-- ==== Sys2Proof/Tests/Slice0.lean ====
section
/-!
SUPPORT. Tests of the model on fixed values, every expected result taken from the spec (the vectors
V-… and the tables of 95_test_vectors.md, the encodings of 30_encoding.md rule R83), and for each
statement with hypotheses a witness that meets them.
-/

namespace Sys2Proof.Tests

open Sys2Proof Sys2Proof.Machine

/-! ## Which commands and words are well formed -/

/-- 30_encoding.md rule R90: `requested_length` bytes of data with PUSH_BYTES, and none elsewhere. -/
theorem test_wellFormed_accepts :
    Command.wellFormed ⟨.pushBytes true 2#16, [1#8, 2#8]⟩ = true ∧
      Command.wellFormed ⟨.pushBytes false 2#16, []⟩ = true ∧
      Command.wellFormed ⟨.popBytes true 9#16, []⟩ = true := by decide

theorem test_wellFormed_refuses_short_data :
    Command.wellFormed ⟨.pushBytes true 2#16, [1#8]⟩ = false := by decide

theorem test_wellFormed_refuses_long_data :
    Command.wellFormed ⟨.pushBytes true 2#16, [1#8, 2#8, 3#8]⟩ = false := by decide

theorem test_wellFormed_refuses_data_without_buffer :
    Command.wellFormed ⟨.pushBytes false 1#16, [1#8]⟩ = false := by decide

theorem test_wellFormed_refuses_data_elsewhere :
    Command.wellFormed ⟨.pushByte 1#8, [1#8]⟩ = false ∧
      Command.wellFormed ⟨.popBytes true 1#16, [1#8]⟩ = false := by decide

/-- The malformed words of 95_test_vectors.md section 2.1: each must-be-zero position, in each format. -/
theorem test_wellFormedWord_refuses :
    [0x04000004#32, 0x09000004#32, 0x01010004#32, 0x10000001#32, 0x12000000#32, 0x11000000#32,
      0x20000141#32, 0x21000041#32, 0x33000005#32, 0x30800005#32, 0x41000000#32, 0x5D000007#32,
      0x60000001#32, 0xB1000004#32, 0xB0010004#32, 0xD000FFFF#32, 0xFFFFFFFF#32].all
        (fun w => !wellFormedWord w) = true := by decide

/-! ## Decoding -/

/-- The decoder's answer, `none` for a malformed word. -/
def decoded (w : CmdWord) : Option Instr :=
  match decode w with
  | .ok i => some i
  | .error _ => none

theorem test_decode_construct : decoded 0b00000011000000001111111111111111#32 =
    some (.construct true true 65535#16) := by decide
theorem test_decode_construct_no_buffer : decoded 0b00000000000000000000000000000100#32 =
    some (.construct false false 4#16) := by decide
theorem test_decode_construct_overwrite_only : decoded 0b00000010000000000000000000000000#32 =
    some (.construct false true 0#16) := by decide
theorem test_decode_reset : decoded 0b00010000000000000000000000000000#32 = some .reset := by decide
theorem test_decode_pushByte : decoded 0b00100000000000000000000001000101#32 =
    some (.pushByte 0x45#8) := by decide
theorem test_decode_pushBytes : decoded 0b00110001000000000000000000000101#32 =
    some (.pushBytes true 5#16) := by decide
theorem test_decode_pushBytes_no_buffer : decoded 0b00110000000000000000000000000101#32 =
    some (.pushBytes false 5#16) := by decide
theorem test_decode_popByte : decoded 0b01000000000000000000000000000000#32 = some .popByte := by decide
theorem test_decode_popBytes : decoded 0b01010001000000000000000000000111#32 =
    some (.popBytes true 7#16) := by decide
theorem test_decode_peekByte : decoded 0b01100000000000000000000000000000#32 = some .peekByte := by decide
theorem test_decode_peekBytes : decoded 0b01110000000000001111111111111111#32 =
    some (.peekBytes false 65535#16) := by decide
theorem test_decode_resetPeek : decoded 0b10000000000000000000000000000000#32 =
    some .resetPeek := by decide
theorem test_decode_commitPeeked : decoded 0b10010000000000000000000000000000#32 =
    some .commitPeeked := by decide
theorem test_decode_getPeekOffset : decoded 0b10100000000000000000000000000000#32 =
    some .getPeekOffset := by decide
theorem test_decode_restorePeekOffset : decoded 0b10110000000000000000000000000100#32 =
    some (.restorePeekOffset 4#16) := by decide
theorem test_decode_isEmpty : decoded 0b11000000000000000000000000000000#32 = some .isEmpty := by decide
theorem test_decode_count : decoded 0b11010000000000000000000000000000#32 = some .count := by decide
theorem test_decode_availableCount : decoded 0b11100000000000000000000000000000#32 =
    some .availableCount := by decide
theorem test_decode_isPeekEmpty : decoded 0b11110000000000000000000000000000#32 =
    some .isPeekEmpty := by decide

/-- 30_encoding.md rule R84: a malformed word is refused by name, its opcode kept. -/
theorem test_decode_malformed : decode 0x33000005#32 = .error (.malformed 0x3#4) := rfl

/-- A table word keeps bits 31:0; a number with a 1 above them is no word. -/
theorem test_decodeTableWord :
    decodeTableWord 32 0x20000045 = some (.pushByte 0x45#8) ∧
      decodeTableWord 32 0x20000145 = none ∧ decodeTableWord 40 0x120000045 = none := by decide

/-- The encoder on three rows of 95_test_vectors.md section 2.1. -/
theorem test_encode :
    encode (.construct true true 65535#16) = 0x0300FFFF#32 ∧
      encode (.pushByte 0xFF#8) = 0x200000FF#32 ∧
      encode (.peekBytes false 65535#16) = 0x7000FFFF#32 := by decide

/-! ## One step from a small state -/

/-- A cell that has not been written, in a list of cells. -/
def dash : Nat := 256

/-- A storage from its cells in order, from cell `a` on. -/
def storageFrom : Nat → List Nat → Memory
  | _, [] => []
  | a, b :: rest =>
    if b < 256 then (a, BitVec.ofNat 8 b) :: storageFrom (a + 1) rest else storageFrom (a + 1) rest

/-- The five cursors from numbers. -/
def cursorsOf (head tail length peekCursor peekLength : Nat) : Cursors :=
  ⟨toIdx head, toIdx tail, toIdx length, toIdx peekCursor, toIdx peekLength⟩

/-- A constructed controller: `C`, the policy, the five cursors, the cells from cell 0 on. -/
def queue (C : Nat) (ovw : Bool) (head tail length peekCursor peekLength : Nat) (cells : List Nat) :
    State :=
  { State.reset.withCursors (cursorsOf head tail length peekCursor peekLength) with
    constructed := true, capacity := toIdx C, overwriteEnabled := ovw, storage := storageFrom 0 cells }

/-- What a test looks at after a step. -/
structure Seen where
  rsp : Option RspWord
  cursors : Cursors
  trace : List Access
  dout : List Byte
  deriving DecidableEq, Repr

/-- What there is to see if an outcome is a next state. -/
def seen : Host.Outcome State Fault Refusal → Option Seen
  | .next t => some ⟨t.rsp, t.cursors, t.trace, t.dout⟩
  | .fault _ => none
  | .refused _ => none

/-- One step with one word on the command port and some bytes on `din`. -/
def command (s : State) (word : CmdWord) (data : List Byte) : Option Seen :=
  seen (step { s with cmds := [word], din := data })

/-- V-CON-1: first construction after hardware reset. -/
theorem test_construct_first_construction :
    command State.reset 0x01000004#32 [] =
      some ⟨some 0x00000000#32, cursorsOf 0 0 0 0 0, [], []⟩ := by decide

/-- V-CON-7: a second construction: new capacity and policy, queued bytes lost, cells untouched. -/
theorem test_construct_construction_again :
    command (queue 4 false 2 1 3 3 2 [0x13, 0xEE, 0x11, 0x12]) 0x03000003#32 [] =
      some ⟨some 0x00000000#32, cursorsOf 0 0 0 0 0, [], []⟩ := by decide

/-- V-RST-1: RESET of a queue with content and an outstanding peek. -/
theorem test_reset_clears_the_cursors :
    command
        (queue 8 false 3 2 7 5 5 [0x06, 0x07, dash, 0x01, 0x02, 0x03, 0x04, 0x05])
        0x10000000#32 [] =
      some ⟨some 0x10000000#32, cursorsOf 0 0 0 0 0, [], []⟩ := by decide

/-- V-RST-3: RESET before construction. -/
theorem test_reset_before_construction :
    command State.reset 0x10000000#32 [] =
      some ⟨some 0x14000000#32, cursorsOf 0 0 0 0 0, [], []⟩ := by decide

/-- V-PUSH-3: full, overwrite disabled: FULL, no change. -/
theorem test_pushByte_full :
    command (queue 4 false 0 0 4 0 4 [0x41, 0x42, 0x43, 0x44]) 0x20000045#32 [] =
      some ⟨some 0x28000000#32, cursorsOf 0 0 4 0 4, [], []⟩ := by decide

= = = = = = =

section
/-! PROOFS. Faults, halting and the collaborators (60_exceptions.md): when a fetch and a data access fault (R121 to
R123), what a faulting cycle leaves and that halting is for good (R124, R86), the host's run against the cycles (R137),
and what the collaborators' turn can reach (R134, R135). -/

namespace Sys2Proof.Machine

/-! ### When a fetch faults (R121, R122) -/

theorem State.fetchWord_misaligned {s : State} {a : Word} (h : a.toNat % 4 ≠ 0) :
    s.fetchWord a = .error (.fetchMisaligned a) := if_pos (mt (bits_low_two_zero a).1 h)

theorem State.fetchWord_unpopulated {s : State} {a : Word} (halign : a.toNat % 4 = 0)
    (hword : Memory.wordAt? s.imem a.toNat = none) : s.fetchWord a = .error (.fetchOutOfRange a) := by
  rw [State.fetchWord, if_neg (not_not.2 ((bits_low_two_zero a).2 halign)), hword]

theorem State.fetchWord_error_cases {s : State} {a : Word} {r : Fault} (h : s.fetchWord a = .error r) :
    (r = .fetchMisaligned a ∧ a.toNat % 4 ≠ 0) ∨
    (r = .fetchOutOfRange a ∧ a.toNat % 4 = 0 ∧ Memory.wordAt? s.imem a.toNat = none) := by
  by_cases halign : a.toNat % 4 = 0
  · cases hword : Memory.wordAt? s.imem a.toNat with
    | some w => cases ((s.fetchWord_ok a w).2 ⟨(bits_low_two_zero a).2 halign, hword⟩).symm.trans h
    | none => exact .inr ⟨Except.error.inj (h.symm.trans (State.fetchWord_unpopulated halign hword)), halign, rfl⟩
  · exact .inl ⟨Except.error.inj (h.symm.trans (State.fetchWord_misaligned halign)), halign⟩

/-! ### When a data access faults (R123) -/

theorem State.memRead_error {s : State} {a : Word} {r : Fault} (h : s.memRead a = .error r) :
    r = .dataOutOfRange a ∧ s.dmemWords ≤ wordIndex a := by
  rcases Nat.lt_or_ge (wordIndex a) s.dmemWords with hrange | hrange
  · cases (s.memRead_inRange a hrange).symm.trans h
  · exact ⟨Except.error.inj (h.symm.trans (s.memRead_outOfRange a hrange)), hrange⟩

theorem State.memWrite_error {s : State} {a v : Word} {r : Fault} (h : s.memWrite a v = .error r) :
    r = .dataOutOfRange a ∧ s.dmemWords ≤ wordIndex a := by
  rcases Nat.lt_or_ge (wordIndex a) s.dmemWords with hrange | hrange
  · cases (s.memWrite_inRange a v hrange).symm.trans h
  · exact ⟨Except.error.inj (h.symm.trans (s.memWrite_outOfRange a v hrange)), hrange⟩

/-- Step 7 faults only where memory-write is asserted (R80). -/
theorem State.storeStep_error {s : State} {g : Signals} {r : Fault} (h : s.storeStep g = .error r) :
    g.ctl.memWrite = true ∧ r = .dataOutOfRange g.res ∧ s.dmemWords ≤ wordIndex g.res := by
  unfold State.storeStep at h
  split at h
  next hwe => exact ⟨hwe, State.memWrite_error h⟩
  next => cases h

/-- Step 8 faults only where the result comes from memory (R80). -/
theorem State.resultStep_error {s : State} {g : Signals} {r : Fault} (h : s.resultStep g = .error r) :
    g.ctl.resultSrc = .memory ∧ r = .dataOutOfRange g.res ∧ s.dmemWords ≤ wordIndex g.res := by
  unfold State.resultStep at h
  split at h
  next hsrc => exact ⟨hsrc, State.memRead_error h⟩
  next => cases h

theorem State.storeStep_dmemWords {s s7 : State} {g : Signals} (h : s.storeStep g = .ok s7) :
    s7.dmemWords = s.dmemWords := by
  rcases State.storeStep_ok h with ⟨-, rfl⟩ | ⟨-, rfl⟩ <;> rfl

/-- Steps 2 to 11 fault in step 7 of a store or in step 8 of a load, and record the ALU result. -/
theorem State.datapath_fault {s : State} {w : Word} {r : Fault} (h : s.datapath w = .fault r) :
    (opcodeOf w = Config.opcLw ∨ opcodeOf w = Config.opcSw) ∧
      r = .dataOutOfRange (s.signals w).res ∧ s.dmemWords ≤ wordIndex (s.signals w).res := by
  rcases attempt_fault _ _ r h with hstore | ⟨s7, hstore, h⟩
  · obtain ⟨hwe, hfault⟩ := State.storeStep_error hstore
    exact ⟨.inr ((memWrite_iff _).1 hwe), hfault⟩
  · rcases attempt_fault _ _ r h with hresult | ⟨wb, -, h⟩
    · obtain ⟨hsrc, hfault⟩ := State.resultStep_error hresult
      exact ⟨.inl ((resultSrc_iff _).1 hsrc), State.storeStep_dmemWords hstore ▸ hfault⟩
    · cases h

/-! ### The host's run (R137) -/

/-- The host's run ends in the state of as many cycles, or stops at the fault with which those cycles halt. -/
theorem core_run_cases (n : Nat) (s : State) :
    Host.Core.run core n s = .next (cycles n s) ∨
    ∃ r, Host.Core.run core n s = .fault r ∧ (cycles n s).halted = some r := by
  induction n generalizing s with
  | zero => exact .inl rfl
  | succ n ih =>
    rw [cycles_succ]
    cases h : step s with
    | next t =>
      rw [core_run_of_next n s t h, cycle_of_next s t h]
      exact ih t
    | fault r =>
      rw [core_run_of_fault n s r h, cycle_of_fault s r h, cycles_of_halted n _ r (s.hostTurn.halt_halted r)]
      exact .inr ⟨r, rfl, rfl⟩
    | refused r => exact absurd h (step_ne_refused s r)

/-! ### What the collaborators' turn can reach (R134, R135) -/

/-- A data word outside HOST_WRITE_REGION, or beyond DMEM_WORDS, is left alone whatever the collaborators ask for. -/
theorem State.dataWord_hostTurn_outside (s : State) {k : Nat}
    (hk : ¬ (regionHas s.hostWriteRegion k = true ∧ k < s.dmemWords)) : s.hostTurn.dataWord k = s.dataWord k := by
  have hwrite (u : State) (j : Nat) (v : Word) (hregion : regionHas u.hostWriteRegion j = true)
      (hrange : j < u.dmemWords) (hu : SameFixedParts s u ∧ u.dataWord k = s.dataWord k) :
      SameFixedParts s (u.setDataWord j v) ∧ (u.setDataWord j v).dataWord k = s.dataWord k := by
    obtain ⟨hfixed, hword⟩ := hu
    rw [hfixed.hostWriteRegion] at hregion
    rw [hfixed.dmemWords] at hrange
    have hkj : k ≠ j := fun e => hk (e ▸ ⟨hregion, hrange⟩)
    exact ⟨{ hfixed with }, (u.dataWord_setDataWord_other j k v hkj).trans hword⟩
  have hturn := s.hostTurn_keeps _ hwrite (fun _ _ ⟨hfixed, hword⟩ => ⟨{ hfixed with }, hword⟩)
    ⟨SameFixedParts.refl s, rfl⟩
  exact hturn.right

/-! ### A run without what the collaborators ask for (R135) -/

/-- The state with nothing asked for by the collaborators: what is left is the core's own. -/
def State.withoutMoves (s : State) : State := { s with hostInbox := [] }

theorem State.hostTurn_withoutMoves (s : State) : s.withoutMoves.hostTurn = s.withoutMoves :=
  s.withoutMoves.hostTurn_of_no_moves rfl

= = = = = = =

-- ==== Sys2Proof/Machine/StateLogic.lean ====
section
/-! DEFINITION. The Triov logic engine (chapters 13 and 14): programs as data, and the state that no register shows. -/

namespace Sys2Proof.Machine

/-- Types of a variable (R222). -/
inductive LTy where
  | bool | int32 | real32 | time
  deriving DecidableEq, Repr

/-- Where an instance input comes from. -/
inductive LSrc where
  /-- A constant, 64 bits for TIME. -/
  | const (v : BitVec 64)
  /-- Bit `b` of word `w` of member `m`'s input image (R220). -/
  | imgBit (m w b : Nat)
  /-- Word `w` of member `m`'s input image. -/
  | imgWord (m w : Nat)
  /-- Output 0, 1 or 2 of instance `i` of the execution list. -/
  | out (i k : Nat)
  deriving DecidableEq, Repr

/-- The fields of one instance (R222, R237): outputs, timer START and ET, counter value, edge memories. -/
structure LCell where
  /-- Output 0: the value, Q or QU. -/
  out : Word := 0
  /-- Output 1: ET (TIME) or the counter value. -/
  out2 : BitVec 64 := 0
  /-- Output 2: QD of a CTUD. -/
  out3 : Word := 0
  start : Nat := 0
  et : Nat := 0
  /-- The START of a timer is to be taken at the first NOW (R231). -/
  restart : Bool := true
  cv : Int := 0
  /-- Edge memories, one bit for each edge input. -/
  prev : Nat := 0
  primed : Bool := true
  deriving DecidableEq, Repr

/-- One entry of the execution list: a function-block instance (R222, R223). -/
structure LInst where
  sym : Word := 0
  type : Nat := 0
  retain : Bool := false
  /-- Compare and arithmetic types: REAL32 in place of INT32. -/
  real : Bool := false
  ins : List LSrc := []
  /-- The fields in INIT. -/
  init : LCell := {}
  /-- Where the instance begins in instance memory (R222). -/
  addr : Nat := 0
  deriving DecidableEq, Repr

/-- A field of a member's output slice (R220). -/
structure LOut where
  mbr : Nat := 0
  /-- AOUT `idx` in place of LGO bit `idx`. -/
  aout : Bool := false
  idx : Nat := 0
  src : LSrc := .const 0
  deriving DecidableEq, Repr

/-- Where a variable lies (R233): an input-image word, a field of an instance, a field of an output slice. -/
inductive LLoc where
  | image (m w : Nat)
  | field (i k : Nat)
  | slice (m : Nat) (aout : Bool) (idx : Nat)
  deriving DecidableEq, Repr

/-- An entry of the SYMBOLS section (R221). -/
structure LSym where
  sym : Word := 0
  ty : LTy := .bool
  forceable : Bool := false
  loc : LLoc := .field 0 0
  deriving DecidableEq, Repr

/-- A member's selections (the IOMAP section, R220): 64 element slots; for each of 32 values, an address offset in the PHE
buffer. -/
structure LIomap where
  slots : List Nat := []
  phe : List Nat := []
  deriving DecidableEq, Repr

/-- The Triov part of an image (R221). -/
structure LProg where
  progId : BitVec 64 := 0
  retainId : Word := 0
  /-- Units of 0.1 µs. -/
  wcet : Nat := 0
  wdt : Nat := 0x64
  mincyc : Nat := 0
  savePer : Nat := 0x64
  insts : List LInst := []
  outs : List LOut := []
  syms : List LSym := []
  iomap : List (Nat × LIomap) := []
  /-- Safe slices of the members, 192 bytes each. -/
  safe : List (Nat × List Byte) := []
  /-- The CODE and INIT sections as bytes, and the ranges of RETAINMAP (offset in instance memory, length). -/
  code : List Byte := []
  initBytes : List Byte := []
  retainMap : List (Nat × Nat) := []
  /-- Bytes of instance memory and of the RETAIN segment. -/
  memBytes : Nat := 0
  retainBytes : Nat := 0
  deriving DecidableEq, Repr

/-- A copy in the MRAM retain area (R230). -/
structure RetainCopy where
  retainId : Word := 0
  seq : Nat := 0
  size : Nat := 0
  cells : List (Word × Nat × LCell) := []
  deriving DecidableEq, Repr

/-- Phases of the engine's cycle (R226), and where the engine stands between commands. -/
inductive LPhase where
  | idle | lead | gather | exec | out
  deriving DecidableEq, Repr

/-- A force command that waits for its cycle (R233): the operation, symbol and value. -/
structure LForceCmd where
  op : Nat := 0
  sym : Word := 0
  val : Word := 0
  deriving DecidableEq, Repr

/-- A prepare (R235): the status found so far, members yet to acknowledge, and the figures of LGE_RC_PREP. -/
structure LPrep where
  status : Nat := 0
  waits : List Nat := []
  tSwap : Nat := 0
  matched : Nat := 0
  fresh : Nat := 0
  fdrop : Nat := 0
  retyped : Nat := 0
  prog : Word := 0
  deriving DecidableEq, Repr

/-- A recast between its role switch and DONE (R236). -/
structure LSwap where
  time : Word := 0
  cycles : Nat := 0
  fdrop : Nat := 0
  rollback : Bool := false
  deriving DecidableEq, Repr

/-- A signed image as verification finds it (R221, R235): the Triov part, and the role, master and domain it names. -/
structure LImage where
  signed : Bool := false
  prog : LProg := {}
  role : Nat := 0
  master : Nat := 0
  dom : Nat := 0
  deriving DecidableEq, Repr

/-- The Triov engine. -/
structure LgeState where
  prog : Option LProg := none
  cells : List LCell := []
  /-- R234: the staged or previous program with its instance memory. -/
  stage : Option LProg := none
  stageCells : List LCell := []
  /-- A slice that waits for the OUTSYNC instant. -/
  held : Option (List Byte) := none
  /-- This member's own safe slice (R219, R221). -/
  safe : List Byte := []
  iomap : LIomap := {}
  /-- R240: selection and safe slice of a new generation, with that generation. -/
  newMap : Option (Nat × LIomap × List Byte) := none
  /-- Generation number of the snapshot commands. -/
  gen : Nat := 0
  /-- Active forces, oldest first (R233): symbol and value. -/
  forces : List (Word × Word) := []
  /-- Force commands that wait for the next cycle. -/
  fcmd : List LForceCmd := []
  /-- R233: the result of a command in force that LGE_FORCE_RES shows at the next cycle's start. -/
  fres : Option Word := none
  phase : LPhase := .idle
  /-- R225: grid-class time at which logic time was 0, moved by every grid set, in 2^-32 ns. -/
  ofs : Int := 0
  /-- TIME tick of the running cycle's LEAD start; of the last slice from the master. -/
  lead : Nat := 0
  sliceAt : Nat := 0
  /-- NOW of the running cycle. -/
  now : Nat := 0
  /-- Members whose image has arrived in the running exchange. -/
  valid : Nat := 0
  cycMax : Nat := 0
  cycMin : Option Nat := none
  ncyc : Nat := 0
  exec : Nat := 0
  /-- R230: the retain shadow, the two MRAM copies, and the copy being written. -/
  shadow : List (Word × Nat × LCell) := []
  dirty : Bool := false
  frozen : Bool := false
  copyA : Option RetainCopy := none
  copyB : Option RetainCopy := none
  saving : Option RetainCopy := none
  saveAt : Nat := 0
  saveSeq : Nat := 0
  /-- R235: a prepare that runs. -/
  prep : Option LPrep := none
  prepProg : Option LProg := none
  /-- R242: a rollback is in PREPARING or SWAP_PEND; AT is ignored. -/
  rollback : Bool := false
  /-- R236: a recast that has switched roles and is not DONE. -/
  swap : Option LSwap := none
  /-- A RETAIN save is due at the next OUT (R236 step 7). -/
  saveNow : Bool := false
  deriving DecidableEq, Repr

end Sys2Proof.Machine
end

= = = = = = =

Goal of the exercise: What you give back should be only the lines of the records above, starting at the line with "of 0.1 µs. -/" and ending at the line with "tSwap : Nat := 0", restated word for word.

Output for this exercise:
  /-- Units of 0.1 µs. -/
  wcet : Nat := 0
  wdt : Nat := 0x64
  mincyc : Nat := 0
  savePer : Nat := 0x64
  insts : List LInst := []
  outs : List LOut := []
  syms : List LSym := []
  iomap : List (Nat × LIomap) := []
  /-- Safe slices of the members, 192 bytes each. -/
  safe : List (Nat × List Byte) := []
  /-- The CODE and INIT sections as bytes, and the ranges of RETAINMAP (offset in instance memory, length). -/
  code : List Byte := []
  initBytes : List Byte := []
  retainMap : List (Nat × Nat) := []
  /-- Bytes of instance memory and of the RETAIN segment. -/
  memBytes : Nat := 0
  retainBytes : Nat := 0
  deriving DecidableEq, Repr

/-- A copy in the MRAM retain area (R230). -/
structure RetainCopy where
  retainId : Word := 0
  seq : Nat := 0
  size : Nat := 0
  cells : List (Word × Nat × LCell) := []
  deriving DecidableEq, Repr

/-- Phases of the engine's cycle (R226), and where the engine stands between commands. -/
inductive LPhase where
  | idle | lead | gather | exec | out
  deriving DecidableEq, Repr

/-- A force command that waits for its cycle (R233): the operation, symbol and value. -/
structure LForceCmd where
  op : Nat := 0
  sym : Word := 0
  val : Word := 0
  deriving DecidableEq, Repr

/-- A prepare (R235): the status found so far, members yet to acknowledge, and the figures of LGE_RC_PREP. -/
structure LPrep where
  status : Nat := 0
  waits : List Nat := []
  tSwap : Nat := 0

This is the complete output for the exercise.